A few current Quakes are returnees from those days: Coach Frank Yallop, general manager John Doyle, midfielder Ramiro Corrales, goalkeeper Joe Cannon. Yallop, cut loose by the Galaxy for a draft pick after a disastrous 2007 season, sounded the general tone in his own R-terms: "You never know until you get out there, but I think we're ready.

"I haven't thought about, 'Oh, I'm so desperate to do well.' I'm not trying to prove anybody wrong. I've moved on."

For most of the players, the R-word is redemption. They were exposed in the expansion draft or traded away, usually for allocation money, and since Yallop says the Quakes still have a lot of it, their former teams didn't think all that much of them.

"I've discussed this with John a lot," said Yallop. "Any time in this league you get quality traded to you, you've really got to look at it closely. You don't often get that with a player like Ronnie O'Brien for no player. That's important. We haven't lost anybody."

Of course, the Quakes didn't have a lot to lose, starting out with 10 players picked in the expansion draft, one of which - Brian Carroll - was traded to Columbus for Kei Kamara.

The list is well-stocked with proven or at least serviceable MLS players: Nick Garcia, James Riley, Ned Grabavoy, Ryan Cochrane, Ivan Guerrero, Jason Hernandez, Cannon, Corrales, O'Brien. Garcia went to Kansas City in exchange for the No. 1 SuperDraft pick, Cannon and O'Brien and Corrales cost San Jose allocation money. The team is still short up top, with only Gavin Glinton and Kamara somewhat known commodities.

More than a few observers know them as journeymen, nothing more.

Another player in that category has been signed; left back Eric Denton, who can also play in midfield. The starting lineup thus could be: Cannon in goal; a back four of Hernandez, Garcia, Cochrane and Riley; Guerrero, Grabavoy (or Joe Vide), Corrales and O'Brien in midfield; Glinton and Kamara up top.

That's not bad. In his three previous seasons (2001-03) in San Jose, Yallop forged much of his success on ex-Galaxy players, and he's started on that same route again with Cannon, Kamara, Glinton, and Grabavoy.

"It's a pretty comforting thing to know you've seen Joe Cannon play," says Doyle of Yallop's preference for finding talent within, rather than outside, of the league. "It's not a tryout. You've seen Nick Garcia and Ivan Guerrero. You've seen bits and pieces of Kamara and always thought, 'You know what? He's pretty good.'

"Let's see what Ned Grabavoy does over a season, let's give him a chance. You don't know how it's all going to mesh together, but they're not unknowns."

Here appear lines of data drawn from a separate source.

-- ==== Sys2Proof/Machine/Vector.lean ====
section
/-! DEFINITION. The V-slot ops (R140 to R168). A result is computed from the context before the bundle; `FLAGS` and `SEED`
move on from their values so far, in slot order (R39). -/

namespace Sys2Proof.Machine

open Sys2Proof

/-! ### Lanes, masks and sources -/

/-- The lane width of a type (R140, R141). -/
def laneBits (tyc : Nat) : Nat := max 8 (tyOf tyc).w

/-- The lane width of an op. -/
def vW (x : ArgV) : Nat := laneBits (vTyc x)

/-- The lanes of an op. -/
def vN (x : ArgV) : Nat := 2048 / vW x

/-- The mask that governs an op. -/
def vMask (x : ArgV) (c : Context) : VMask := c.rVM (vMaskReg x)

/-- Lane `i` of src1. -/
def vX (x : ArgV) (c : Context) (i : Nat) : Nat := lane (vW x) i (c.rV x.src1)

/-- Lane `i` of src2, or the low bits of a scalar for every lane (R144, R151). -/
def vY (x : ArgV) (c : Context) (i : Nat) : Nat :=
  if vScal x then (c.rS x.src2).toNat % 2 ^ vW x else lane (vW x) i (c.rV x.src2)

/-- Lane `i` of the destination before the bundle. -/
def vD (x : ArgV) (c : Context) (i : Nat) : Nat := lane (vW x) i (c.rV x.dst)

/-- The rounding environment of an op: `FMT` with RNDO (R144). -/
def vEnv (x : ArgV) (c : Context) : FEnv := { FEnv.ofFmt c.fmt with rnd := vRnd x c.fmt }

/-- src1 as a vector. -/
def v1 (x : ArgV) : List Src := [srcV x.src1 x.b1]

/-- src1 as a scalar. -/
def s1 (x : ArgV) : List Src := [srcS x.src1 x.b1]

/-- src2 as a vector. -/
def v2 (x : ArgV) : List Src := [srcV x.src2 x.b2]

/-- src2 as a scalar. -/
def s2 (x : ArgV) : List Src := [srcS x.src2 x.b2]

/-- src2 as SCAL selects. -/
def vs2 (x : ArgV) : List Src := if vScal x then s2 x else v2 x

/-- The mask register (R147). -/
def mk (x : ArgV) : List Src := [srcVM (vMaskReg x) x.b1]

/-- Whether a write mask may keep an old element (R147). -/
def keeps (x : ArgV) : Bool := vMaskReg x != 0 && !vZ x

/-- The destination as a source that only blocks (R147), when `b`. -/
def oldV (x : ArgV) (b : Bool) : List Src := if b then [srcV x.dst false] else []

/-- Scalar destinations as sources that only block (R147), when `b`. -/
def oldS (l : List Nat) (b : Bool) : List Src := if b then l.map (fun r => srcS r false) else []

/-- An element computed, zeroed or kept (R142). -/
def masked (x : ArgV) (m : Bool) (old : Nat) (f : Draw → Nat × Draw) (a : Draw) : Nat × Draw :=
  if m then f a else (if vZ x then 0 else old, a)

/-- Elements in increasing order (R87). -/
def Draw.map (f : Nat → Draw → Nat × Draw) : List Nat → Draw → List Nat × Draw
  | [], a => ([], a)
  | i :: t, a =>
    let r := f i a
    let q := Draw.map f t r.2
    (r.1 :: q.1, q.2)

/-- What a context gives its draws and flags. -/
def Context.draw (c : Context) : Draw := { fl := c.flags, seed := c.seed }

/-- `FLAGS` and `SEED` after an op. -/
def Context.drawn (c : Context) (a : Draw) : Context := { c with flags := a.fl, seed := a.seed }

/-- A V op (R148: HOLD leaves it held). -/
def opV (x : ArgV) (i : Instr) (srcs : List Src) (dsts : List (Nat × Nat)) (eff : State → State → State) : Op :=
  { Op.plain 4 srcs dsts eff with hold := heldBy x.hold i }

/-- An op with one vector result, a number of 2048 bits. -/
def opVV (x : ArgV) (i : Instr) (srcs : List Src) (f : Context → Draw → Nat × Draw) : Op :=
  opV x i srcs [(3, x.dst.val)] (fun pre cur => cur.updMe (fun c =>
    let r := f pre.me c.draw
    (c.wV x.dst (BitVec.ofNat 2048 r.1)).drawn r.2))

/-- An op with one mask result. -/
def opVM (x : ArgV) (i : Instr) (srcs : List Src) (f : Context → Draw → Nat × Draw) : Op :=
  opV x i srcs [(4, x.dst.val)] (fun pre cur => cur.updMe (fun c =>
    let r := f pre.me c.draw
    (c.wVM x.dst (BitVec.ofNat 256 r.1)).drawn r.2))

/-- An op with one scalar result. -/
def opVS (x : ArgV) (i : Instr) (srcs : List Src) (f : Context → Draw → Word64 × Draw) : Op :=
  opV x i srcs [(0, x.dst.val)] (fun pre cur => cur.updMe (fun c =>
    let r := f pre.me c.draw
    (c.wS x.dst r.1).drawn r.2))

/-- The lanes of an element-wise op, packed (R151). -/
def vEach (x : ArgV) (f : Context → Nat → Draw → Nat × Draw) (c : Context) (a : Draw) : Nat × Draw :=
  let r := Draw.map (fun i => masked x ((vMask x c).getLsbD i) (vD x c i) (f c i)) (List.range (vN x)) a
  (packLanes (vW x) r.1, r.2)

/-- An element-wise op under the mask; `old` says that it reads its destination in any case. -/
def opEach (x : ArgV) (i : Instr) (srcs : List Src) (old : Bool) (f : Context → Nat → Draw → Nat × Draw) : Op :=
  opVV x i (srcs ++ mk x ++ oldV x (old || keeps x)) (vEach x f)

/-- A lane function without flags or draws. -/
def still (f : Context → Nat → Nat) (c : Context) (i : Nat) (a : Draw) : Nat × Draw := (f c i, a)

/-! ### Element-wise arithmetic -/

/-- `narrow` of R151 as a pattern with its flag. -/
def narrow (t : ITy) (sat : Bool) (v : Int) : Nat × FlagSet :=
  (t.pat (if sat then t.sat v else t.wrap v), flagIf (t.out v) flOF)

/-- An arithmetic lane (R151): `ff` on floating lanes from x, y, d and the draw, `fi` on integer values. -/
def vArith (x : ArgV) (ff : FTy → FEnv → Nat → Nat → Nat → Nat → Nat × FlagSet) (fi : Int → Int → Int → Int)
    (c : Context) (i : Nat) (a : Draw) : Nat × Draw :=
  match tyOf (vTyc x) with
  | .fl t => a.run true (vRnd x c.fmt) (ff t (vEnv x c) (vX x c i) (vY x c i) (vD x c i))
  | .it t => a.run false 0 (fun _ => narrow t (vSat x) (fi (t.read (vX x c i)) (t.read (vY x c i)) (t.read (vD x c i))))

Doomsayers put the Quakes at the bottom of the Western Conference, citing the track record of the last three startups. Yet in 2005, Real Salt Lake botched its picks and squandered tons of allocation money and Chivas USA tried to build a team on Mexican league reserves.

Last year, Toronto FC traded or dumped all 10 of its expansion picks and went through another 32 players. The Quakes seem way ahead of all three of those teams at this point, even with two roster spots still to be filled. If there's optimism and hope in the Torrance Marriott, there's anything but harmony at Home Depot Center.

The 4-0 shellacking in Colorado isn't being dismissed as a one-off and training sessions were described by one observer as "tense."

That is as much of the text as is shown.